Patterns of Gelatinase-B Expression in Leukemic Cell Lines

Background: Gelatinase-B named MMP-9 (matrix metalloproteinase-9), is a protease that degrades collagen type ІV and V of extracellular matrix. MMP-9 production is increased in various types of cancers including leukemia and has an essential role in tumor invasion, metastasis and angiogenesis. In this study, patterns of MMP-9 activity in a number of leukemic cells have been evaluated in-vitro.Materials and Methods: Human leukemic T cells (Jurkat and Molt-4) and monocyte (U937) were cultured in complete RPMI-1640 medium. Then the cells were seeded at a density of 10 6 cells/ml and were incubated with different concentrations of PMA (1-25ng/ml) or PHA (1-10 μg/ml) for 24 hours. Afterwards, MMP-9 activity and MMP-9 protein level in cell-conditioned media were evaluated by gelatin zymography and ECL Western blotting, respectively.Results: PHA/ PMA significantly induced MMP-9 activity in Molt-4 and Jurkat cells after 24-hour incubation in a dose-dependent manner compared with untreated control cells. Moreover, PHA/ PMA extensively and dose-dependently augmented MMP-9 activity in U937 cells after 24-hour incubation time compared with untreated control cells.
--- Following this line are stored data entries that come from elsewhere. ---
-- ==== Sys2Proof/Machine/Meters.lean ====
section
/-! DEFINITION. Meters of the weirs: classes and target units (R251), capacities (R254), reserved entries (R257), admission and
the requests held (R256, R258), and the credits of the stack port with the packets that wait for them (R472). -/

namespace Sys2Proof.Machine

def modMeter (n c : Nat) (g : Meter → Meter) (s : State) : State :=
  modFold s n fun f => { f with meters := Tab.set Meter.reset f.meters c (g (meterOf f c)) }

/-- The class of a meter key. -/
def classOf (k : Nat) : Nat := if k = 4 then 2 else k

/-- The capacity now of a meter's class or port, MB/s (R254). -/
def capacityNow (s : State) (k : Nat) : Nat :=
  match k with
  | 0 => s.weirG.stackCapNow.toNat
  | 1 => s.weirG.farCapNow.toNat
  | 2 => s.weirG.linkCapNow0.toNat
  | 4 => s.weirG.linkCapNow1.toNat
  | _ => s.weirG.hostCapNow.toNat

/-- Is the guarantee honoured (R265)? -/
def honouredAt (f : Fold) (k : Nat) : Bool := if k = 4 then (meterOf f 2).honoured1 else (meterOf f k).honoured

/-- Entries a fold reserves on every unit of a class (R257). -/
def reserveOf (s : State) (f : Fold) (k : Nat) : Nat :=
  let g := (weirOf f (classOf k)).guarantee.toNat
  if g = 0 then 0
  else if honouredAt f k then max 2 (ceilDiv (224 * g) (capacityNow s k))
  else if f.live.sealed then 2 else 0

/-! ### Target units (R21, R251, R399) -/

/-- The tarn interface bank or far-memory controller of an address; one that is out of use is served by its neighbour (R21, R399).
Every other class has one unit to a port. -/
def unitOf (s : State) (k addr : Nat) : Nat :=
  let pick := fun (base u : Nat) => if unitOut s (base + u) then u ^^^ 1 else u
  match k with
  | 0 => pick 312 (addr / 256 % 16)
  | 1 => pick 304 (addr / 512 % 8)
  | _ => 0

/-- Cut [a, a + n) at multiples of a size. -/
def cutAt (size : Nat) : Nat → Nat → Nat → List (Nat × Nat)
  | 0, _, _ => []
  | fuel + 1, a, n =>
    if n = 0 then [] else
    let len := min n (size - a % size)
    (a, len) :: cutAt size fuel (a + len) (n - len)

/-- The beats of up to 256 bytes of an access: each lies in one unit of its class (R21, R267). -/
def beatsAt (a n : Nat) : List (Nat × Nat) := cutAt 256 (n / 256 + 2) a n

/-- The units an access touches. -/
def unitsAt (s : State) (k a n : Nat) : List Nat := ((beatsAt a n).map fun b => unitOf s k b.1).dedup

/-- The port a link request leaves by, as a meter key: that of its route (R349). -/
def requestKey (s : State) (k : Packet) : Nat :=
  let r := Tab.get 0 s.net.route (field k.destNode 4 14)
  if field r 4 1 = 0 then 2 else 4

/-- Requests of a fold that hold entries of a unit: those to memories, and those that left by a link port (R257). -/
def usedAt (s : State) (k unit n : Nat) : Nat :=
  if k = 2 ∨ k = 4 then ((foldAt s n).unacked.filter fun e => requestKey s e.packet == k).length
  else (s.xlate.reqs.filter fun r => r.cls == k && unitOf s k r.address == unit && tagFold r.tag == n && r.tag != 0).length

/-- Entries of the shared pool of a unit that are free when the entries of some folds alone are counted (R257). -/
def poolLeft (s : State) (k unit : Nat) (counts : Nat → Bool) : Nat :=
  let folds := (List.range 16).filter fun n => (foldAt s n).state != .free
  let reserved := (folds.map fun n => reserveOf s (foldAt s n) k).sum
  let excess := ((folds.filter counts).map fun n => usedAt s k unit n - reserveOf s (foldAt s n) k).sum
  240 - reserved - excess

/-- Entries of the shared pool of a unit that are free (R257). -/
def poolFree (s : State) (k unit : Nat) : Nat := poolLeft s k unit fun _ => true

/-! ### Admission (R256, R258) -/

/-- Within guarantee and within ceiling (R258); a sealed fold with guarantee 0 sends nothing (R256). -/
def withinGuarantee (f : Fold) (k : Nat) : Bool :=
  decide (0 < (weirOf f (classOf k)).guarantee.toNat) && decide (0 ≤ (meterOf f k).gTokens)
def withinCeiling (f : Fold) (k : Nat) : Bool :=
  if f.live.sealed && (weirOf f (classOf k)).guarantee == 0 then false
  else ceilingOf f (classOf k) == 0 || decide (0 ≤ (meterOf f k).cTokens)

/-- A unit has an entry for a request of a fold (R257): reserved, or for an open fold one of the shared pool. -/
def entryFor (s : State) (n k unit : Nat) : Bool :=
  decide (usedAt s k unit n < reserveOf s (foldAt s n) k) ||
    (!(foldAt s n).live.sealed && decide (0 < poolFree s k unit))

/-- The weir and the target units admit a request of n bytes (R257, R258). Management traffic passes every weir (R252). -/
def weirAdmits (s : State) (tag : W16) (k addr n : Nat) : Bool :=
  if tag = 0 then true else
  withinCeiling (foldAt s (tagFold tag)) k && (unitsAt s k addr n).all fun u => entryFor s (tagFold tag) k u

/-- Charge a request of b bytes: tokens are thousandths of a byte (R258, R262). -/
def weirCharge (tag : W16) (k b : Nat) (s : State) : State :=
  if tag = 0 then s else
  let f := foldAt s (tagFold tag)
  let inG := withinGuarantee f k
  modMeter (tagFold tag) k (fun m =>
    { m with gTokens := m.gTokens - 1000 * (b : Int), cTokens := m.cTokens - 1000 * (b : Int),
             bytesNow := m.bytesNow + b, winBytes := if inG then m.winBytes + b else m.winBytes }) s

/-- A unit has served a fold: the rotation starts after it (R258). -/
def noteServed (k unit n : Nat) (s : State) : State :=
  { s with weirG := { s.weirG with served := Tab.set 0 s.weirG.served (64 * k + unit) (n + 1) } }

/-- How far a fold stands from its turn at a unit: 0 for the fold after the one served last. -/
def turnsAway (s : State) (k unit n : Nat) : Nat := (n + 16 - Tab.get 0 s.weirG.served (64 * k + unit)) % 16

/-- The priority step of a fold class (R259). -/
def prioStep (f : Fold) (k : Nat) : Nat :=
  let w := weirOf f (classOf k)
  if w.target = 0 then w.prio.toNat
  else min 7 (w.prio.toNat + (16 * (meterOf f k).ewma / w.target.toNat - 8))

/-- The order in which a unit admits the requests held for it (R258): within guarantee of an honoured fold by priority step,
guarantees demoted, then LC before BE and by priority step. A lower number goes first; at each rank LC comes before BE. -/
def admitRank (f : Fold) (k : Nat) (lc : Bool) : Nat :=
  let be := if lc then 0 else 1
  if withinGuarantee f k then
    (if honouredAt f k then 100 + 2 * (7 - prioStep f k) + be else 200 + be)
  else 300 + 8 * be + (7 - prioStep f k)

/-! ### Requests held (R258, R262, R271) -/

/-- The one who asks: the command and group on whose behalf memory is accessed. -/
def asker (s : State) : Nat × Option GroupRef :=
  match s.xlate.agent with
  | none => (0, none)
  | some a => (a.uid, a.grp)

/-- A held request is the asker's own; requests of no command are told apart by their unit. -/
def heldIs (w : Nat × Option GroupRef) (k unit : Nat) (h : Held) : Bool :=
  h.uid == w.1 && h.grp == w.2 && (w.1 != 0 || (h.key == k && h.unit == unit))

/-- The asker's request is admitted: it is held no longer. -/
def unhold (k unit : Nat) (s : State) : State :=
  { s with xlate := { s.xlate with held := s.xlate.held.filter fun h => !heldIs (asker s) k unit h } }

/-- The class of the asker at issue, with a boost (R258). -/
def askerLc (s : State) (tag : W16) : Bool :=
  (ctxAt s (tagSlot tag)).lc || (match cmdAt s (asker s).1 with | some c => c.boosted | none => false)

/-- A request is held at its weir, from when it is first held. -/
def holdAt (tag : W16) (k unit : Nat) (lc : Bool) (s : State) : State :=
  if tag = 0 then s else
  let w := asker s
  match s.xlate.held.find? fun h => heldIs w k unit h && h.key == k && h.unit == unit && h.tag == tag with
  | some _ => s
  | none =>
    let h : Held := { uid := w.1, grp := w.2, tag := tag, key := k, unit := unit, lc := lc, since := now s }
    let s1 := unhold k unit s
    { s1 with xlate := { s1.xlate with held := s1.xlate.held ++ [h] } }

/-- A request for an address is held at the first of its units that has no entry for it. -/
def weirHold (tag : W16) (k addr n : Nat) (s : State) : State :=
  let us := unitsAt s k addr n
  let u := ((us.find? fun u => !entryFor s (tagFold tag) k u).orElse fun _ => us.head?).getD 0
  holdAt tag k u (askerLc s tag) s

/-- The one who asked is still there; units from 100 on stand for the virtual channels of a link port, whose data wait. -/
def heldLives (s : State) (h : Held) : Bool :=
  if 100 ≤ h.unit then !(Tab.get [] (portAt s (if h.key = 2 then 0 else 1)).streams (h.unit - 100)).isEmpty
  else match h.grp with
  | some t => s.herd.gangs.any fun g => g.launch == t.launch && g.gang == t.gang
  | none => h.uid == 0 || s.cmds.any (fun c => c.uid == h.uid) || s.net.serving.any fun v => v.uid == h.uid

/-- Requests of a fold held in a class. -/
def heldIn (s : State) (n k : Nat) : List Held :=
  s.xlate.held.filter fun h => h.key == k && tagFold h.tag == n && heldLives s h

/-- Drop what nobody asks for any more. -/
def pruneHeld (s : State) : State := { s with xlate := { s.xlate with held := s.xlate.held.filter (heldLives s) } }

/-- Do something on behalf of a command, or of a group at an instruction. -/
def onBehalfAt (uid : Nat) (master : W16) (grp : Option GroupRef) (pc : W64) (s : State) : State :=
  { s with xlate := { s.xlate with agent := some { uid := uid, master := master, grp := grp, pc := pc } } }
def onBehalf (uid : Nat) (master : W16) (s : State) : State := onBehalfAt uid master none 0 s
def onBehalfOfNone (s : State) : State := { s with xlate := { s.xlate with agent := none } }
/-- Do something on behalf of a command in between what is being done for another. -/
def doFor (uid : Nat) (master : W16) (act : State → State) (s : State) : State :=
  let s1 := act (onBehalf uid master s)
  { s1 with xlate := { s1.xlate with agent := s.xlate.agent } }

/-! ### Credits of the stack port (R472) -/

/-- A channel's returned credits exceed the beats it has sent. -/
def stackMay (s : State) (ch : Nat) : Bool := decide (Tab.get 0 s.stack.sent ch < Tab.get 0 s.stack.credits ch)

/-- A channel sends beats. -/
def stackBeatsOut (ch n : Nat) (s : State) : State :=
  { s with stack := { s.stack with sent := Tab.set 0 s.stack.sent ch (Tab.get 0 s.stack.sent ch + n) } }

/-- Channels in service; all while none has been trained. -/
def channelsOf (s : State) (l : List Nat) : List Nat :=
  let up := l.filter fun c => bitAt s.stack.channelsUp c && !unitOut s (240 + c)
  if up.isEmpty then l else up

/-- One of several channels: a free choice among those that have a credit, else among all (R20; log entry 44). -/
def pickChannel (l : List Nat) (s : State) : Nat × State :=
  let cs := channelsOf s l
  let open' := cs.filter (stackMay s)
  let from' := if open'.isEmpty then cs else open'
  let (i, s1) := drawBelow from'.length s
  (from'.getD i 0, s1)

/-- A packet crosses the stack port to another instance: 32 header bytes and its payload in beats of 128 bytes (R472). -/
def packetCross (inst : BitVec 4) (k : Packet) (s : State) : State :=
  let (ch, s1) := pickChannel (List.range 64) s
  if stackMay s1 ch then
    stackBeatsOut ch (ceilDiv (32 + k.payload.length) 128)
      { s1 with net := { s1.net with toStack := s1.net.toStack ++ [(inst, k)] } }
  else { s1 with net := { s1.net with stackWait := s1.net.stackWait ++ [(inst, k)] } }

/-- A packet for another instance of the module: behind those that wait for credits, so that order is kept (R472). -/
def packetToStack (inst : BitVec 4) (k : Packet) (s : State) : State :=
  if s.net.stackWait.isEmpty then packetCross inst k s
  else { s with net := { s.net with stackWait := s.net.stackWait ++ [(inst, k)] } }

/-- Credits have come: packets that waited cross in their order. -/
def packetsCross (s : State) : State :=
  forEach s.net.stackWait (fun p s => packetToStack p.1 p.2 s) { s with net := { s.net with stackWait := [] } }

end Sys2Proof.Machine
end

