/-- Put a held change into force at fold n. -/
def applyHeld (n : Nat) (h : HeldMap) (s : State) : State :=
  let m := (foldAt s n).member
  let removed := (ownNew s n h.recs).isNone
  let own := ((newValid s n h.recs h.mapHdr.lastMember.toNat).find? fun p => mePeer p.2 == myPeer s n).map fun p => p.1
  let s1 := if m.state = 2 then forEach h.recs (fun r s => putEntry n r.member.toNat r.entry s) s
    else forEach (List.range (h.mapHdr.lastMember.toNat + 1)) (fun i s => putEntry n i (Tab.get 0 m.snapshot i) s) s
  let own' := if m.state = 2 then own
    else (List.range (h.mapHdr.lastMember.toNat + 1)).find? fun i =>
      meValid (Tab.get 0 m.snapshot i) && mePeer (Tab.get 0 m.snapshot i) == myPeer s n
  let s2 := modFold s1 n fun f => { f with member := { f.member with
    flockId := h.hdr.flockId, version := h.version, bellwether := h.mapHdr.bellwether, replica1 := h.mapHdr.replica1,
    replica2 := h.mapHdr.replica2, appliedEpoch := s.tb.epoch,
    memberNo := BitVec.ofNat 16 (own'.getD m.memberNo.toNat), lastMember := h.mapHdr.lastMember,
    lead := leadOf s n h.mapHdr, reproducible := h.mapHdr.reproducible, held := none, answered := none, snapshot := [],
    snapshotCount := 0, snapshotOf := none } }
  setMemberState n (if removed then 3 else 2) s2

/-- A fold represents its flock in no parent any more. -/
def noParent (m : Member) : Member :=
  { m with parentVersion := 0, parentFlock := 0, parentHdr := blankHdr, parentMap := [], parentGone := false }

/-- Put a held change of the parent's map into force at fold n (R284, R286): a joiner takes the SNAPSHOT. -/
def applyParent (n : Nat) (h : HeldMap) (s : State) : State :=
  let m := (foldAt s n).member
  let map := if joinsParent s n then m.parentSnapshot
    else h.recs.foldl (fun t r => Tab.set 0 t r.member.toNat r.entry) m.parentMap
  modFold s n fun f => { f with member := dropParent { f.member with
    parentVersion := h.version, parentFlock := h.hdr.flockId, parentHdr := h.mapHdr, parentMap := map,
    parentApplied := s.tb.epoch, parentGone := (parentNew s n h.recs).isNone } }

/-- A fold leaves its flock for good: it refuses every flock request (R287). -/
def leaveFlock (n : Nat) (s : State) : State :=
  setMemberState n 0 (modFold s n fun f => { f with member := noParent { f.member with
    flockId := 0, version := 0, bellwether := 0, replica1 := 0, replica2 := 0, memberNo := 0, lastMember := 0, lead := 0,
    reproducible := false } })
Besides, PHA/ PMA increased MMP-9 level in U937 cells after 24-hour incubation time as was detected by western blotting compared with untreated control cells. Conclusion: According to the results of this study, human leukemic Jurkat, Molt-4, and U937 cells could exhibit MMP-9 activity with different extents. Among these cell lines, it seems that Molt-4 and U937 human leukemia cell lines, which greatly show MMP-9 activity after stimulation with PHA or PMA, may provide valuable tools for screening MMP enhancers or inhibitors and for assessment of regulatory echanisms of MMP activity.